Records for this task:
/-- The images verified before a restart are checked again at READY (R367); where the supervisor core or the memory is down then,
the checks wait for the next IMAGE_VERIFY (log entry 128). -/
def recheckImages (s : State) : State :=
  let one (h : Option (List Byte)) (t : State) : State := match h with
    | some x => imageCheck x (t.heldIn x) t
    | none => t
  if s.coreUp .supervisor && !s.blockDown .memory then
    one s.upd.set.verPat (one s.upd.set.verFw (s.updUpd (fun u => { u with recheck := false })))
  else s.updUpd (fun u => { u with recheck := true })

/-- The row IMAGE_VERIFY (R367), once the last byte of the image is written. -/
def imageVerified (s0 : State) : State :=
  let s := if s0.upd.recheck then recheckImages s0 else s0
  match s.upd.staging with
  | some g =>
    if s.upd.stage == .checking && s.coreUp .supervisor && !s.blockDown .memory && !s.ch.writing .staging then
      imageCheck g.header (s.stageRegion g.kind) s
    else s
  | none => s

/-- The verified image of an IMG_ID. -/
def State.verified (s : State) (imgId : Nat) : Option (List Byte) :=
  match s.upd.set.verPat, s.upd.set.verFw with
  | some h, f => if u32At h 8 = imgId then some h else f.bind (fun x => if u32At x 8 = imgId then some x else none)
  | none, f => f.bind (fun x => if u32At x 8 = imgId then some x else none)

/-- The domains of the slots that target a rail. -/
def Cfg.railDoms (c : Cfg) (r : Nat) : Nat :=
  c.slots.toList.foldl (fun a x => match x with | some k => if k.target = r then a ||| 2 ^ k.domain else a | none => a) 0

/-- The domains whose INPUT is a monitor. -/
def Cfg.inputDoms (c : Cfg) (m : Nat) : Nat :=
  (List.finRange 8).foldl (fun b d => match c.doms[d] with | some k => if k.input = m then b ||| 2 ^ d.val else b | none => b) 0

/-- The domains of the slots and inputs that a monitor serves. -/
def Cfg.monDoms (c : Cfg) (m : Nat) : Nat :=
  c.inputDoms m ||| c.slots.toList.foldl (fun a x => match x with
    | some k => if k.mon = m ∨ k.warn = m then a ||| 2 ^ k.domain else a
    | none => a) 0

/-- The domains touched by a structural difference, seen from one of the two patterns (Table 16.7). -/
def touchedIn (old new : Image) (c : Cfg) : Nat :=
  let diff (t i : Nat) : Bool := !sameStruct old new t i
  let ph := (List.finRange 64).foldl (fun a n => if diff 2 n.val then (match c.phases[n] with | some p => a ||| c.railDoms p.rail | none => a) else a) 0
  let ra := (List.range 24).foldl (fun a r => if diff 3 r then a ||| c.railDoms r else a) ph
  let po := (List.range 8).foldl (fun a p =>
    if diff 5 p then (List.finRange 24).foldl (fun b r => match c.rails[r] with
      | some k => if k.lport = p then b ||| c.railDoms r.val else b
      | none => b) a
    else a) ra
  let sl := (List.finRange 48).foldl (fun a n => if diff 8 n.val then (match c.slots[n] with | some k => a ||| 2 ^ k.domain | none => a) else a) po
  let dm := (List.finRange 8).foldl (fun a d => if diff 7 d.val && (c.doms[d]).isSome then a ||| 2 ^ d.val else a) sl
  let mo := (List.range 96).foldl (fun a m => if diff 6 m then a ||| c.monDoms m else a) dm
  let hu := if diff 0x0B 0 then (match c.holdup with | some h => mo ||| c.railDoms h.battRail ||| c.inputDoms h.busMon | none => mo) else mo
  if diff 0x0D 0 then (List.finRange 8).foldl (fun a d => if (c.doms[d]).isSome then a ||| 2 ^ d.val else a) hu else hu

/-- The domains that a change to a pattern touches (Table 16.7). -/
def State.touched (s : State) (new : Image) : Nat :=
  let old := s.ch.image
  let re := (List.finRange 192).foldl (fun a i =>
    if notWeaker old.cfg.react[i] new.cfg.react[i] then a
    else (List.range 12).foldl (fun b k => b ||| s.mapDoms i.val k) a) 0
  touchedIn old new old.cfg ||| touchedIn old new new.cfg ||| re

/-- A pattern may be applied now: hot-safe, or with every touched domain off (R373). -/
def State.mayApply (s : State) (im : Image) : Bool := hotSafe s.ch.image im || s.domsOff (s.touched im)

/-- The directory entry of a core in a firmware slot (Table 16.5). -/
def State.bundleEntry (s : State) (slot : Bool) (c : Fin 3) : List Byte := s.regionBytes (2 + bit01 slot) (256 + 32 * c.val) 32

/-- The version of a core's image in a slot. -/
def State.coreVersion (s : State) (slot : Bool) (c : Fin 3) : Nat := u16At (s.bundleEntry slot c) 12

/-- A core's entry admits the version of another core (R368, R369). -/
def admits (e : List Byte) (c o : Fin 3) (v : Nat) : Bool :=
  let first := if c = 0 then o = 1 else o = 0
  let k := if first then 16 else 20
  u16At e k ≤ v && v ≤ u16At e (k + 2)

/-- A combination of slots is allowed (R369). -/
def State.comboOk (s : State) (fw : Tab 3 Bool) : Bool :=
  (List.finRange 3).all (fun c => (List.finRange 3).all (fun o =>
    o == c || admits (s.bundleEntry fw[c] c) c o (s.coreVersion fw[o] o)))

/-- The combinations that an activation passes through (R370). -/
def State.combosOk (s : State) (slot : Bool) : Bool :=
  let a := s.upd.fw.set (0 : Fin 3) slot
  let b := a.set (1 : Fin 3) slot
  let c := b.set (2 : Fin 3) slot
  s.comboOk a && s.comboOk b && s.comboOk c

/-- A core by its number. -/
def coreOf (i : Fin 3) : CoreId := if i = 0 then .supervisor else if i = 1 then .ledger else .link

/-- The image of a standby-first sequence has been activated on this unit, or an activation of a unit on its own is complete: its
verified header is dropped then, and in a sequence once that ends (R376, R378). -/
def actDone (imgId : Nat) (f : SetData → SetData) (s : State) : State :=
  if s.upd.pairSeq.isSome then s.updUpd (fun u => { u with ran := imgId })
  else saveSet f (s.updUpd (fun u => { u with stage := .none }))

/-- The next core of a firmware activation begins its trial, or the activation is complete (R370). The firmware-state record
names the core on trial. -/
def trialNext (imgId confirm : Nat) (todo : List CoreId) (s : State) : State :=
  let new := match s.upd.trial with | some t => s.upd.fw[coreNum t.core] | none => false
  match todo.filter (fun c => s.upd.fw[coreNum c] != new && s.coreVersion new (coreNum c) != s.coreVersion s.upd.fw[coreNum c] (coreNum c)) with
  | [] => actDone imgId (fun d => { d with verFw := none }) (s.updUpd (fun u => { u with trial := none }))
  | c :: rest =>
    (coreRestart c (saveSet (fun d => { d with trial := some c }) s)).updUpd (fun u => { u with
      fw := u.fw.set (coreNum c) new
      trial := some { imgId := imgId, confirm := confirm, core := c, ends := s.now + sec confirm, todo := rest } })

/-- Begin the activation of a firmware image, from the first unconfirmed core (R370). -/
def fwActivate (imgId confirm : Nat) (s : State) : State :=
  let new := s.newFwSlot imgId
  let todo := (List.finRange 3).filter (fun c => s.upd.fw[c] != new && s.coreVersion new c != s.coreVersion s.upd.fw[c] c)
  match todo with
  | [] => trialNext imgId confirm [] s
  | c :: rest =>
    (coreRestart (coreOf c) (saveSet (fun d => { d with newSlot := some new, trial := some (coreOf c) }) s)).updUpd (fun u => { u with
      fw := u.fw.set c new
      trial := some { imgId := imgId, confirm := confirm, core := coreOf c, ends := s.now + sec confirm, todo := rest.map coreOf } })

/-- Begin the apply of a pattern slot in service: CHD_STAT.STATE reads APPLYING (R374). -/
def applyBegin (slot : Nat) (s : State) : State := (writeAllCounters s).updCh (fun c => { c with applying := true, cand := none, candSlot := slot })

/-- Begin the activation of a verified image on this unit. -/
def activateHere (h : List Byte) (confirm : Nat) (s : State) : State :=
  if byteAt h 4 = 1 then
    applyBegin (s.stageRegion 1) (s.updUpd (fun u => { u with patAct := true, patPrev := if s.ch.blank then none else some s.ch.slot }))
  else fwActivate (u32At h 8) confirm s

/-- The image that an activation of a pattern would apply, or what R45 finds at fault with it. -/
def State.stagedPattern (s : State) : Except (Nat × Nat) Image :=
  checkPattern (s.ch.region (s.stageRegion 1)).2.2 s.fwVersion (s.slotBytes (s.stageRegion 1))

/-- ACTIVATE of an IMG_ID resumes a sequence that halted (R378). -/
def State.resumes (s : State) (imgId : Nat) : Bool := match s.upd.halted with | some q => q.imgId == imgId | none => false

/-- The twin can follow the standby-first sequence of an image (R376 step 1): it is in step and has the image verified; where a
halted sequence resumes, it has the image verified or runs it (DEDUCED, log entry 157). -/
def State.twinReady (s : State) (imgId : Nat) : Bool :=
  s.pair.role == .active && s.pair.linkUp &&
  (match s.pair.twin with
    | some t => if s.resumes imgId then t.staged.toNat == imgId || t.ran.toNat == imgId else s.twinStep && t.staged.toNat == imgId
    | none => false)

/-- Why an activation would be refused now, as UPD_REASON.WHY; 0 where it would be accepted (R370, R373, R376 to R378). -/
def State.activateWhy (s : State) (imgId : Nat) : Nat :=
  if !s.coreUp .supervisor then 8
  else if s.updBusy then 3
  else match s.verified imgId with
    | none => 1
    | some h =>
      if s.paired && !s.twinReady imgId then 5
      else if s.paired && s.resumes imgId && s.upd.ran = imgId then 0
      else if byteAt h 4 = 1 then
        match s.stagedPattern with
        | .error _ => 13
        | .ok im =>
          if im.hdr.seq ≤ s.ch.seq || s.upd.set.pat.failed.contains im.hdr.seq then 9
          else if !s.mayApply im then 4 else 0
      else if !s.combosOk (s.newFwSlot imgId) then 2 else 0

/-- The pattern-state record marks a SEQ as proved. -/
def markProved (q : Nat) (s : State) : State :=
  saveSet (fun d => { d with pat := { d.pat with
    proved := if d.pat.proved.contains q then d.pat.proved else d.pat.proved ++ [q]
    inProof := none } }) s

/-- The proof of the pattern in force begins: its window opens, or without a PROOF record it counts as proved (R43, R374). A
SEQ that is recorded as proved is not proved again. -/
def proofBegin (prev : Option Nat) (hot : Bool) (s : State) : State :=
  let q := s.ch.seq
  if s.upd.set.pat.proved.contains q then s else
  match s.cfg.proof with
  | none => markProved q s
  | some c =>
    let base (k : ProofCond) : Nat := if k.kind = 4 then (match Tab.get? s.ev.tallies k.inst with | some n => n | none => 0) else 0
    saveSet (fun d => { d with pat := { d.pat with inProof := some q } })
      (s.updUpd (fun u => { u with proof := some ⟨q, s.ch.slot, prev, hot, s.now + sec c.window, c.conds.map base, false, false⟩ }))

/-- An activation is refused: UPD_REASON shows why, with what R45 finds at fault with a pattern (R45, R382). -/
def activateRefused (w : Nat) (s : State) : State :=
  let t := s.updUpd (fun u => { u with why := w })
  match w, s.stagedPattern with
  | 13, .error e => chandlerResult (s.stageRegion 1) e.1 e.2 (t.updUpd (fun u => { u with chk := e.1 }))
  | _, _ => t

/-- A phase of the standby-first sequence with the two patterns that it goes between, and the domains that their difference
touches (R377). -/
def State.seqFor (s : State) (h : List Byte) (confirm : Nat) (ph : PairPhase) : PairSeq :=
  let q : PairSeq := { phase := ph, imgId := u32At h 8, confirm := confirm, deadline := some (s.now + sec (confirm + 10)) }
  if byteAt h 4 = 1 then
    match s.stagedPattern with
    | .ok im => { q with crcs := [s.patCrc, leNat (im.bytes.drop (im.bytes.length - 4))], doms := s.touched im }
    | .error _ => q
  else q

/-- The sequence ends: its image is verified no more (R376). -/
def seqEnd (s : State) : State :=
  match s.upd.pairSeq with
  | some q => saveSet (fun d => { d with
      verPat := d.verPat.filter (fun h => u32At h 8 != q.imgId)
      verFw := d.verFw.filter (fun h => u32At h 8 != q.imgId) })
    (s.updUpd (fun u => { u with pairSeq := none, stage := if u.stage == .verified && u.imgId == q.imgId then .none else u.stage }))
  | none => s

/-- The proof is done with: the new active waits until the old one has come back into step on the image (R376, R378). -/
def seqFinish (q : PairSeq) (s : State) : State :=
  s.updUpd (fun u => { u with pairSeq := some { q with phase := .finishing, deadline := some (s.now + sec (q.confirm + 10)) } })

/-- The new active proves the pattern of the sequence, unless it is proved already or needs no proof (R43, R376 step 4). -/
def seqProve (q : PairSeq) (s : State) : State :=
  if s.upd.set.pat.proved.contains s.ch.seq || s.ch.blank then seqFinish q s
  else
    let t := proofBegin s.upd.patPrev s.upd.hot (s.updUpd (fun u => { u with pairSeq := some { q with phase := .proving, deadline := none } }))
    if t.upd.proof.isNone then seqFinish q t else t

/-- Activate an image now (R370, R373 to R376): in a pair, the standby-first sequence begins, or resumes where it halted
(R378). -/
def activateNow (imgId confirm : Nat) (s : State) : Nat × State :=
  let w := s.activateWhy imgId
  if w ≠ 0 then (w, activateRefused w s)
  else match s.verified imgId with
    | none => (1, s)
    | some h =>
      let t := s.updUpd (fun u => { u with why := 0, pairHalt := false, halted := none })
      if !s.paired then (0, activateHere h confirm t)
      else if s.resumes imgId && s.upd.ran = imgId then
        (0, seqProve ((s.upd.halted.getD (s.seqFor h confirm .proving))) t)
      else
        let q := s.seqFor h confirm .waitTwin
        let r := match s.upd.halted with | some o => if o.imgId = imgId then { q with crcs := o.crcs, doms := o.doms } else q | none => q
        (0, t.updUpd (fun u => { u with ran := 0, pairSeq := some r }))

How to complete this task: All that is wanted is the stretch of lines above from the one containing "is written. -/" through the one containing "let sl := (List.finRange", duplicated exactly.

Solved problem:
/-- The row IMAGE_VERIFY (R367), once the last byte of the image is written. -/
def imageVerified (s0 : State) : State :=
  let s := if s0.upd.recheck then recheckImages s0 else s0
  match s.upd.staging with
  | some g =>
    if s.upd.stage == .checking && s.coreUp .supervisor && !s.blockDown .memory && !s.ch.writing .staging then
      imageCheck g.header (s.stageRegion g.kind) s
    else s
  | none => s

/-- The verified image of an IMG_ID. -/
def State.verified (s : State) (imgId : Nat) : Option (List Byte) :=
  match s.upd.set.verPat, s.upd.set.verFw with
  | some h, f => if u32At h 8 = imgId then some h else f.bind (fun x => if u32At x 8 = imgId then some x else none)
  | none, f => f.bind (fun x => if u32At x 8 = imgId then some x else none)

/-- The domains of the slots that target a rail. -/
def Cfg.railDoms (c : Cfg) (r : Nat) : Nat :=
  c.slots.toList.foldl (fun a x => match x with | some k => if k.target = r then a ||| 2 ^ k.domain else a | none => a) 0

/-- The domains whose INPUT is a monitor. -/
def Cfg.inputDoms (c : Cfg) (m : Nat) : Nat :=
  (List.finRange 8).foldl (fun b d => match c.doms[d] with | some k => if k.input = m then b ||| 2 ^ d.val else b | none => b) 0

/-- The domains of the slots and inputs that a monitor serves. -/
def Cfg.monDoms (c : Cfg) (m : Nat) : Nat :=
  c.inputDoms m ||| c.slots.toList.foldl (fun a x => match x with
    | some k => if k.mon = m ∨ k.warn = m then a ||| 2 ^ k.domain else a
    | none => a) 0

/-- The domains touched by a structural difference, seen from one of the two patterns (Table 16.7). -/
def touchedIn (old new : Image) (c : Cfg) : Nat :=
  let diff (t i : Nat) : Bool := !sameStruct old new t i
  let ph := (List.finRange 64).foldl (fun a n => if diff 2 n.val then (match c.phases[n] with | some p => a ||| c.railDoms p.rail | none => a) else a) 0
  let ra := (List.range 24).foldl (fun a r => if diff 3 r then a ||| c.railDoms r else a) ph
  let po := (List.range 8).foldl (fun a p =>
    if diff 5 p then (List.finRange 24).foldl (fun b r => match c.rails[r] with
      | some k => if k.lport = p then b ||| c.railDoms r.val else b
      | none => b) a
    else a) ra
  let sl := (List.finRange 48).foldl (fun a n => if diff 8 n.val then (match c.slots[n] with | some k => a ||| 2 ^ k.domain | none => a) else a) po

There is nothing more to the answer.